* _TASK INSTRUCTIONS_
In every line of the records, look for "again", then report how many lines have it and nothing else.

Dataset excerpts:
-- Opening Marker --
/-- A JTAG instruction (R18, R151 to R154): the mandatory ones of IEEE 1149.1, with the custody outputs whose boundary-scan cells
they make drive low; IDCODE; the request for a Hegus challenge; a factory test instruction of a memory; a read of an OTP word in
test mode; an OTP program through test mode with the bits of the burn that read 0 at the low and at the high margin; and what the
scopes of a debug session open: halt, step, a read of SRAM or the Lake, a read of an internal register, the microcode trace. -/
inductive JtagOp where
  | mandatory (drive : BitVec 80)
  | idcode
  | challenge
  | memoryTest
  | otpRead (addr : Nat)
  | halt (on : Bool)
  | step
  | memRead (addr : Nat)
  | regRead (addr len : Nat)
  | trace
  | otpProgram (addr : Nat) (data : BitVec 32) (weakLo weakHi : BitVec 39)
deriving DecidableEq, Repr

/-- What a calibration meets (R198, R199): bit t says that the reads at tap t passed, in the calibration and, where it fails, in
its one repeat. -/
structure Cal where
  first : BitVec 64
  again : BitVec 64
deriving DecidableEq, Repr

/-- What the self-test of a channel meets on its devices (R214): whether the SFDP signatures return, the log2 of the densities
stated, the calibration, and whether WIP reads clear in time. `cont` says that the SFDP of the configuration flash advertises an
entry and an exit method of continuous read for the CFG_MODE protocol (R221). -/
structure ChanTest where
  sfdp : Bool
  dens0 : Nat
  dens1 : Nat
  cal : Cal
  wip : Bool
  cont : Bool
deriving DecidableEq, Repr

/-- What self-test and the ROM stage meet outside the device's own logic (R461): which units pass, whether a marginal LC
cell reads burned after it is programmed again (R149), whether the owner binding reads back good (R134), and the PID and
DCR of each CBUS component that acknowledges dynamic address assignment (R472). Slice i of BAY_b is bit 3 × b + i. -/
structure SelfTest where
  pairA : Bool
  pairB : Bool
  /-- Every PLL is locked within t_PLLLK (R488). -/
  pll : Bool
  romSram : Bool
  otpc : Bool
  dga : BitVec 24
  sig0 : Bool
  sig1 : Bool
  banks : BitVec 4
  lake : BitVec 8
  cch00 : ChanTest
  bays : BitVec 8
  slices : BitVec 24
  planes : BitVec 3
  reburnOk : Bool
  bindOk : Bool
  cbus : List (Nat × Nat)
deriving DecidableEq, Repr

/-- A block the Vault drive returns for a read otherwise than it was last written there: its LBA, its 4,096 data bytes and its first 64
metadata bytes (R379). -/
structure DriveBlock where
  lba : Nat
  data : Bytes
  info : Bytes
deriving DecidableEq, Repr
-- Closing Marker --
* _REPLY_
2